O trabalho executado além da jornada de trabalho pode acarretar no pagamento de horas extras?

Da mesma forma que o item anterior o trabalhador em teletrabalho não está sujeito ao controle de jornada, não estando sujeito ao recebimento de horas extras ou desconto de horas não trabalhadas. 

Posso colocar qualquer funcionário para trabalhar no modelo de teletrabalho?

Não. Para enquadrar-se nesse regime é necessário o cumprimento dos requisitos acima referidos: a prestação do serviço deve ser realizada preponderantemente fora da sede da empresa e com a utilização de tecnologias de informação e de comunicação, que não se constituam como trabalho externo.

Quem deve ficar responsável por fornecer os meios de trabalho?

Trata-se de um ponto que ainda gera controvérsia.
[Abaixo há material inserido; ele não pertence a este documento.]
/-! ### One step of each instruction, from the examples of its rule -/

/-- R393. -/
theorem test_step_loadIndU32 :
    regAfter (startAt 0 [0x01, 0x02, 0x00] [(0, 0x20000#32)]) 2 = some 0x84838281#32 := by decide
/-- R211. -/
theorem test_step_addImm :
    regAfter (startAt 0 [0x02, 0x12, 0xFF] [(1, 0x5#32)]) 2 = some 0x4#32 := by decide
/-- R388. -/
theorem test_step_storeIndU32 :
    bytesAfter (startAt 0 [0x03, 0x01, 0x04] [(0, 0x20000#32), (1, 0x11223344#32)]) 0x20004#32 4 = some [0x44#8, 0x33#8, 0x22#8, 0x11#8] := by decide
/-- R371. -/
theorem test_step_loadImm :
    regAfter (startAt 0 [0x04, 0x03, 0x2A] []) 3 = some 0x2A#32 := by decide
/-- R371. -/
theorem test_step_loadImm_second :
    regAfter (startAt 0 [0x04, 0x00, 0x00, 0x00, 0x02] []) 0 = some 0x20000#32 := by decide
/-- R331. -/
theorem test_step_jump :
    pcAfter (startAt 10 [0x05, 0xFD] []) = some 7#32 := by decide
/-- R332. -/
theorem test_step_loadImmJump :
    regAfter (startAt 0 [0x06, 0x13, 0x2A, 0x08] []) 3 = some 0x2A#32 := by decide
/-- R333. -/
theorem test_step_branchEqImm :
    pcAfter (startAt 100 [0x07, 0x10, 0x05, 0xFA] [(0, 0x5#32)]) = some 94#32 := by decide +kernel
/-- R333. -/
theorem test_step_branchEqImm_second :
    pcAfter (startAt 100 [0x07, 0x10, 0x05, 0xFA] [(0, 0x6#32)]) = some 104#32 := by decide +kernel
/-- R201. -/
theorem test_step_add :
    regAfter (startAt 0 [0x08, 0x12, 0x03] [(1, 0xD#32), (2, 0xFFFFFFFF#32)]) 3 = some 0xC#32 := by decide
/-- R264. -/
theorem test_step_shloLImm :
    regAfter (startAt 0 [0x09, 0x12, 0x04] [(1, 0xF000001#32)]) 2 = some 0xF0000010#32 := by decide
/-- R376. -/
theorem test_step_loadU32 :
    regAfter (startAt 0 [0x0A, 0x03, 0x00, 0x00, 0x02] []) 3 = some 0x84838281#32 := by decide
/-- R389. -/
theorem test_step_loadIndU8 :
    regAfter (startAt 0 [0x0B, 0x02, 0x00] [(0, 0x20000#32)]) 2 = some 0x81#32 := by decide
/-- R243. -/
theorem test_step_or :
    regAfter (startAt 0 [0x0C, 0x12, 0x03] [(1, 0xF0F0F0F#32), (2, 0xFF00FF#32)]) 3 = some 0xFFF0FFF#32 := by decide
/-- R385. -/
theorem test_step_storeImmIndU32 :
    bytesAfter (startAt 0 [0x0D, 0x10, 0x04, 0xFF] [(0, 0x20000#32)]) 0x20004#32 4 = some [0xFF#8, 0xFF#8, 0xFF#8, 0xFF#8] := by decide
/-- R265. -/
theorem test_step_shloRImm :
    regAfter (startAt 0 [0x0E, 0x12, 0x04] [(1, 0xF0000010#32)]) 2 = some 0xF000001#32 := by decide
/-- R334. -/
theorem test_step_branchNeImm :
    pcAfter (startAt 100 [0x0F, 0x10, 0x05, 0xFA] [(0, 0x6#32)]) = some 94#32 := by decide +kernel
/-- R334. -/
theorem test_step_branchNeImm_second :
    pcAfter (startAt 100 [0x0F, 0x10, 0x05, 0xFA] [(0, 0x5#32)]) = some 104#32 := by decide +kernel
/-- R386. -/
theorem test_step_storeIndU8 :
    bytesAfter (startAt 0 [0x10, 0x01, 0x01] [(0, 0x20000#32), (1, 0x81#32)]) 0x20001#32 1 = some [0x81#8] := by decide
/-- R244. -/
theorem test_step_andImm :
    regAfter (startAt 0 [0x12, 0x12, 0x0F] [(1, 0x12345678#32)]) 2 = some 0x8#32 := by decide
/-- R202. -/
theorem test_step_sub :
    regAfter (startAt 0 [0x14, 0x12, 0x03] [(1, 0x7#32), (2, 0x5#32)]) 3 = some 0xFFFFFFFE#32 := by decide
/-- R390. -/
theorem test_step_loadIndI8 :
    regAfter (startAt 0 [0x15, 0x02, 0x01] [(0, 0x20000#32)]) 2 = some 0xFFFFFF82#32 := by decide
/-- R379. -/
theorem test_step_storeU32 :
    bytesAfter (startAt 0 [0x16, 0x03, 0x00, 0x00, 0x02] [(3, 0x11223344#32)]) 0x20000#32 4 = some [0x44#8, 0x33#8, 0x22#8, 0x11#8] := by decide
/-- R241. -/
theorem test_step_and :
    regAfter (startAt 0 [0x17, 0x12, 0x03] [(1, 0xF0F0F0F#32), (2, 0xFF00FF#32)]) 3 = some 0xF000F#32 := by decide
/-- R343. -/
theorem test_step_branchEq :
    pcAfter (startAt 100 [0x18, 0x12, 0x06] [(1, 0x7#32), (2, 0x7#32)]) = some 106#32 := by decide +kernel
/-- R343. -/
theorem test_step_branchEq_second :
    pcAfter (startAt 100 [0x18, 0x12, 0x06] [(1, 0x7#32), (2, 0x8#32)]) = some 103#32 := by decide +kernel
/-- R266. -/
theorem test_step_sharRImm :
    regAfter (startAt 0 [0x19, 0x12, 0x04] [(1, 0xF0000010#32)]) 2 = some 0xFF000001#32 := by decide
/-- R383. -/
theorem test_step_storeImmIndU8 :
    bytesAfter (startAt 0 [0x1A, 0x10, 0x01, 0x99] [(0, 0x20000#32)]) 0x20001#32 1 = some [0x99#8] := by decide
/-- R293. -/
theorem test_step_setLtUImm :
    regAfter (startAt 0 [0x1B, 0x12, 0xFF] [(1, 0x5#32)]) 2 = some 0x1#32 := by decide
/-- R242. -/
theorem test_step_xor :
    regAfter (startAt 0 [0x1C, 0x12, 0x03] [(1, 0xF0F0F0F#32), (2, 0xFF00FF#32)]) 3 = some 0xFF00FF0#32 := by decide
/-- R387. -/
theorem test_step_storeIndU16 :
    bytesAfter (startAt 0 [0x1D, 0x01, 0x02] [(0, 0x20000#32), (1, 0x11223344#32)]) 0x20002#32 2 = some [0x44#8, 0x33#8] := by decide
/-- R344. -/
theorem test_step_branchNe :
    pcAfter (startAt 100 [0x1E, 0x12, 0x06] [(1, 0x1#32), (2, 0x2#32)]) = some 106#32 := by decide +kernel
/-- R344. -/
theorem test_step_branchNe_second :
    pcAfter (startAt 100 [0x1E, 0x12, 0x06] [(1, 0x9#32), (2, 0x9#32)]) = some 103#32 := by decide +kernel
/-- R245. -/
theorem test_step_xorImm :
    regAfter (startAt 0 [0x1F, 0x12, 0xFF] [(1, 0x12345678#32)]) 2 = some 0xEDCBA987#32 := by decide
/-- R339. -/
theorem test_step_branchLtSImm :
    pcAfter (startAt 100 [0x20, 0x10, 0x05, 0xFA] [(0, 0xFFFFFFFF#32)]) = some 94#32 := by decide +kernel
/-- R339. -/
theorem test_step_branchLtSImm_second :
    pcAfter (startAt 100 [0x20, 0x10, 0x05, 0xFA] [(0, 0x5#32)]) = some 104#32 := by decide +kernel
/-- R392. -/
theorem test_step_loadIndI16 :
    regAfter (startAt 0 [0x21, 0x02, 0x00] [(0, 0x20000#32)]) 2 = some 0xFFFF8281#32 := by decide
/-- R203. -/
theorem test_step_mul :
    regAfter (startAt 0 [0x22, 0x12, 0x03] [(1, 0x10001#32), (2, 0x10000#32)]) 3 = some 0x10000#32 := by decide
/-- R212. -/
theorem test_step_mulImm :
    regAfter (startAt 0 [0x23, 0x12, 0x03] [(1, 0x55555556#32)]) 2 = some 0x2#32 := by decide
/-- R291. -/
theorem test_step_setLtU :
    regAfter (startAt 0 [0x24, 0x12, 0x03] [(1, 0xFFFFFFFF#32), (2, 0x1#32)]) 3 = some 0x1#32 := by decide
/-- R391. -/
theorem test_step_loadIndU16 :
    regAfter (startAt 0 [0x25, 0x02, 0x01] [(0, 0x20000#32)]) 2 = some 0x8382#32 := by decide
/-- R382. -/
theorem test_step_storeImmU32 :
    bytesAfter (startAt 0 [0x26, 0x03, 0x04, 0x00, 0x02, 0x44, 0x33, 0x22, 0x11] []) 0x20004#32 4 = some [0x44#8, 0x33#8, 0x22#8, 0x11#8] := by decide
/-- R295. -/
theorem test_step_setGtUImm :
    regAfter (startAt 0 [0x27, 0x12, 0x05] [(1, 0x6#32)]) 2 = some 0x1#32 := by decide
/-- R215. -/
theorem test_step_negAddImm :
    regAfter (startAt 0 [0x28, 0x12, 0x0A] [(1, 0x3#32)]) 2 = some 0x7#32 := by decide
/-- R215. -/
theorem test_step_negAddImm_second :
    regAfter (startAt 0 [0x28, 0x12, 0x0A] [(1, 0xB#32)]) 2 = some 0xFFFFFFFF#32 := by decide
/-- R347. -/
theorem test_step_branchGeU :
    pcAfter (startAt 100 [0x29, 0x12, 0x06] [(1, 0x1#32), (2, 0xFFFFFFFF#32)]) = some 106#32 := by decide +kernel
/-- R348. -/
theorem test_step_branchGeS :
    pcAfter (startAt 100 [0x2B, 0x12, 0x06] [(1, 0x1#32), (2, 0xFFFFFFFF#32)]) = some 103#32 := by decide +kernel
/-- R335. -/
theorem test_step_branchLtUImm :
    pcAfter (startAt 100 [0x2C, 0x10, 0xFF, 0xFA] [(0, 0x5#32)]) = some 94#32 := by decide +kernel
/-- R335. -/
theorem test_step_branchLtUImm_second :
    pcAfter (startAt 100 [0x2C, 0x10, 0xFF, 0xFA] [(0, 0xFFFFFFFF#32)]) = some 104#32 := by decide +kernel
/-- R341. -/
theorem test_step_branchGeSImm :
    pcAfter (startAt 100 [0x2D, 0x10, 0xFF, 0xFA] [(0, 0x0#32)]) = some 94#32 := by decide +kernel
/-- R341. -/
theorem test_step_branchGeSImm_second :
    pcAfter (startAt 100 [0x2D, 0x10, 0xFF, 0xFA] [(0, 0x80000000#32)]) = some 104#32 := by decide +kernel
/-- R340. -/
theorem test_step_branchLeSImm :
    pcAfter (startAt 100 [0x2E, 0x10, 0xFF, 0xFA] [(0, 0xFFFFFFFF#32)]) = some 94#32 := by decide +kernel
/-- R340. -/
theorem test_step_branchLeSImm_second :
    pcAfter (startAt 100 [0x2E, 0x10, 0xFF, 0xFA] [(0, 0x0#32)]) = some 104#32 := by decide +kernel
/-- R345. -/
theorem test_step_branchLtU :
    pcAfter (startAt 100 [0x2F, 0x12, 0x06] [(1, 0xFFFFFFFF#32), (2, 0x1#32)]) = some 106#32 := by decide +kernel
/-- R346. -/
theorem test_step_branchLtS :
    pcAfter (startAt 100 [0x30, 0x12, 0x06] [(1, 0xFFFFFFFF#32), (2, 0x1#32)]) = some 103#32 := by decide +kernel
/-- R346. -/
theorem test_step_branchLtS_second :
    pcAfter (startAt 100 [0x30, 0x12, 0x06] [(1, 0x1#32), (2, 0xFFFFFFFF#32)]) = some 106#32 := by decide +kernel
/-- R246. -/
theorem test_step_orImm :
    regAfter (startAt 0 [0x31, 0x12, 0x0F] [(1, 0x12345670#32)]) 2 = some 0x1234567F#32 := by decide
/-- R338. -/
theorem test_step_branchGtUImm :
    pcAfter (startAt 100 [0x32, 0x10, 0x05, 0xFA] [(0, 0x6#32)]) = some 94#32 := by decide +kernel
/-- R338. -/
theorem test_step_branchGtUImm_second :
    pcAfter (startAt 100 [0x32, 0x10, 0x05, 0xFA] [(0, 0x5#32)]) = some 104#32 := by decide +kernel
/-- R262. -/
theorem test_step_shloR :
    regAfter (startAt 0 [0x33, 0x12, 0x03] [(1, 0x1F#32), (2, 0x80000000#32)]) 3 = some 0x1#32 := by decide
/-- R337. -/
theorem test_step_branchGeUImm :
    pcAfter (startAt 100 [0x34, 0x10, 0x05, 0xFA] [(0, 0xFFFFFFFF#32)]) = some 94#32 := by decide +kernel
/-- R337. -/
theorem test_step_branchGeUImm_second :
    pcAfter (startAt 100 [0x34, 0x10, 0x05, 0xFA] [(0, 0x4#32)]) = some 104#32 := by decide +kernel
/-- R342. -/
theorem test_step_branchGtSImm :
    pcAfter (startAt 100 [0x35, 0x10, 0x05, 0xFA] [(0, 0x6#32)]) = some 94#32 := by decide +kernel
/-- R342. -/
theorem test_step_branchGtSImm_second :
    pcAfter (startAt 100 [0x35, 0x10, 0x05, 0xFA] [(0, 0xFFFFFFFF#32)]) = some 104#32 := by decide +kernel
/-- R384. -/
theorem test_step_storeImmIndU16 :
    bytesAfter (startAt 0 [0x36, 0x10, 0x02, 0x34, 0x12] [(0, 0x20000#32)]) 0x20002#32 2 = some [0x34#8, 0x12#8] := by decide
/-- R261. -/
theorem test_step_shloL :
    regAfter (startAt 0 [0x37, 0x12, 0x03] [(1, 0x21#32), (2, 0x1#32)]) 3 = some 0x2#32 := by decide
/-- R294. -/
theorem test_step_setLtSImm :
    regAfter (startAt 0 [0x38, 0x12, 0xFF] [(1, 0x5#32)]) 2 = some 0x0#32 := by decide
/-- R205. -/
theorem test_step_mulUpperUU :
    regAfter (startAt 0 [0x39, 0x12, 0x03] [(1, 0x2#32), (2, 0xFFFFFFFF#32)]) 3 = some 0x1#32 := by decide
/-- R292. -/
theorem test_step_setLtS :
    regAfter (startAt 0 [0x3A, 0x12, 0x03] [(1, 0xFFFFFFFF#32), (2, 0x1#32)]) 3 = some 0x0#32 := by decide
/-- R336. -/
theorem test_step_branchLeUImm :
    pcAfter (startAt 100 [0x3B, 0x10, 0x05, 0xFA] [(0, 0x5#32)]) = some 94#32 := by decide +kernel
/-- R336. -/
theorem test_step_branchLeUImm_second :
    pcAfter (startAt 100 [0x3B, 0x10, 0x05, 0xFA] [(0, 0x6#32)]) = some 104#32 := by decide +kernel
/-- R372. -/
theorem test_step_loadU8 :
    regAfter (startAt 0 [0x3C, 0x03, 0x00, 0x00, 0x02] []) 3 = some 0x81#32 := by decide
/-- R296. -/
theorem test_step_setGtSImm :
    regAfter (startAt 0 [0x3D, 0x12, 0x05] [(1, 0xFFFFFFFF#32)]) 2 = some 0x0#32 := by decide
/-- R380. -/
theorem test_step_storeImmU8 :
    bytesAfter (startAt 0 [0x3E, 0x03, 0x00, 0x00, 0x02, 0xAB] []) 0x20000#32 1 = some [0xAB#8] := by decide
/-- R214. -/
theorem test_step_mulUpperUUImm :
    regAfter (startAt 0 [0x3F, 0x12, 0xFE] [(1, 0x40000000#32)]) 2 = some 0x3FFFFFFF#32 := by decide
/-- R208. -/
theorem test_step_divS :
    regAfter (startAt 0 [0x40, 0x12, 0x03] [(1, 0x2#32), (2, 0xFFFFFFF9#32)]) 3 = some 0xFFFFFFFD#32 := by decide
/-- R213. -/
theorem test_step_mulUpperSSImm :
    regAfter (startAt 0 [0x41, 0x12, 0xFE] [(1, 0x40000000#32)]) 2 = some 0xFFFFFFFF#32 := by decide
/-- R375. -/
theorem test_step_loadI16 :
    regAfter (startAt 0 [0x42, 0x03, 0x00, 0x00, 0x02] []) 3 = some 0xFFFF8281#32 := by decide
/-- R204. -/
theorem test_step_mulUpperSS :
    regAfter (startAt 0 [0x43, 0x12, 0x03] [(1, 0x2#32), (2, 0xFFFFFFFF#32)]) 3 = some 0xFFFFFFFF#32 := by decide
/-- R207. -/
theorem test_step_divU :
    regAfter (startAt 0 [0x44, 0x12, 0x03] [(1, 0x2#32), (2, 0x7#32)]) 3 = some 0x3#32 := by decide
/-- R207. -/
theorem test_step_divU_second :
    regAfter (startAt 0 [0x44, 0x12, 0x03] [(1, 0x0#32), (2, 0x7#32)]) 3 = some 0xFFFFFFFF#32 := by decide
/-- R378. -/
theorem test_step_storeU16 :
    bytesAfter (startAt 0 [0x45, 0x03, 0x00, 0x00, 0x02] [(3, 0x11223344#32)]) 0x20000#32 2 = some [0x44#8, 0x33#8] := by decide
/-- R210. -/
theorem test_step_remS :
    regAfter (startAt 0 [0x46, 0x12, 0x03] [(1, 0x2#32), (2, 0xFFFFFFF9#32)]) 3 = some 0xFFFFFFFF#32 := by decide
/-- R377. -/
theorem test_step_storeU8 :
    bytesAfter (startAt 0 [0x47, 0x03, 0x00, 0x00, 0x02] [(3, 0x11223344#32)]) 0x20000#32 1 = some [0x44#8] := by decide
/-- R268. -/
theorem test_step_shloRImmAlt :
    regAfter (startAt 0 [0x48, 0x12, 0x80, 0x00] [(1, 0x3#32)]) 2 = some 0x10#32 := by decide
/-- R209. -/
theorem test_step_remU :
    regAfter (startAt 0 [0x49, 0x12, 0x03] [(1, 0x2#32), (2, 0x7#32)]) 3 = some 0x1#32 := by decide
/-- R209. -/
theorem test_step_remU_second :
    regAfter (startAt 0 [0x49, 0x12, 0x03] [(1, 0x0#32), (2, 0x7#32)]) 3 = some 0x7#32 := by decide
/-- R373. -/
theorem test_step_loadI8 :
    regAfter (startAt 0 [0x4A, 0x03, 0x00, 0x00, 0x02] []) 3 = some 0xFFFFFF81#32 := by decide
/-- R267. -/
theorem test_step_shloLImmAlt :
    regAfter (startAt 0 [0x4B, 0x12, 0x01] [(1, 0x23#32)]) 2 = some 0x8#32 := by decide
/-- R374. -/
theorem test_step_loadU16 :
    regAfter (startAt 0 [0x4C, 0x03, 0x00, 0x00, 0x02] []) 3 = some 0x8281#32 := by decide
/-- R263. -/
theorem test_step_sharR :
    regAfter (startAt 0 [0x4D, 0x12, 0x03] [(1, 0x1F#32), (2, 0x80000000#32)]) 3 = some 0xFFFFFFFF#32 := by decide
/-- R381. -/
theorem test_step_storeImmU16 :
    bytesAfter (startAt 0 [0x4F, 0x03, 0x00, 0x00, 0x02, 0x34, 0x12] []) 0x20000#32 2 = some [0x34#8, 0x12#8] := by decide
/-- R269. -/
theorem test_step_sharRImmAlt :
    regAfter (startAt 0 [0x50, 0x12, 0x80] [(1, 0x4#32)]) 2 = some 0xFFFFFFF8#32 := by decide
/-- R206. -/
theorem test_step_mulUpperSU :
    regAfter (startAt 0 [0x51, 0x12, 0x03] [(1, 0x2#32), (2, 0xFFFFFFFF#32)]) 3 = some 0xFFFFFFFF#32 := by decide
/-- R311. -/
theorem test_step_moveReg :
    regAfter (startAt 0 [0x52, 0x12] [(1, 0xDEADBEEF#32)]) 2 = some 0xDEADBEEF#32 := by decide
/-- R312. -/
theorem test_step_cmovIz :
    regAfter (startAt 0 [0x53, 0x12, 0x03] [(1, 0x0#32), (2, 0x9#32), (3, 0x4#32)]) 3 = some 0x9#32 := by decide
/-- R313. -/
theorem test_step_cmovNz :
    regAfter (startAt 0 [0x54, 0x12, 0x03] [(1, 0x1#32), (2, 0x9#32), (3, 0x4#32)]) 3 = some 0x9#32 := by decide
/-- R314. -/
theorem test_step_cmovIzImm :
    regAfter (startAt 0 [0x55, 0x12, 0x07] [(1, 0x0#32)]) 2 = some 0x7#32 := by decide
/-- R315. -/
theorem test_step_cmovNzImm :
    regAfter (startAt 0 [0x56, 0x12, 0x07] [(1, 0x3#32)]) 2 = some 0x7#32 := by decide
Conforme disposto na CLT, as questões relativas à aquisição, manutenção ou fornecimento dos equipamentos tecnológicos e da infraestrutura necessária para a prestação do serviço, assim como em relação ao reembolso de despesas suportadas pelo empregado, deverão estar previstas em contrato escrito. Isto é, em tese, o legislador deixou a cargo das partes a definição acerca de como se dará a efetivação desse custeio.

Todavia, a CLT também dispõe que incumbe ao empregador assumir “os riscos da atividade econômica”. Nesse sentido, consideram-se inclusos os seus custos. Portanto, a despeito da divergência, entendo que cabe ao empregador fornecer as condições para que o trabalho seja desempenhado, assumindo os riscos e custos da atividade econômica, especialmente naqueles diretamente mensuráveis.

O funcionário possui direito em receber vale transporte e vale alimentação durante o regime de teletrabalho?

O vale-transporte trata-se de uma verba indenizatória que visa ressarcir o empregado em caso de deslocamento para a empresa. Não havendo esse deslocamento o pagamento perde o sentido, deixando de ser uma obrigação.

Em relação ao vale-alimentação, havendo previsão para sua concessão – normalmente via norma coletiva – e estando o funcionário em atividade e produzindo para a empresa, o pagamento deverá ser mantido.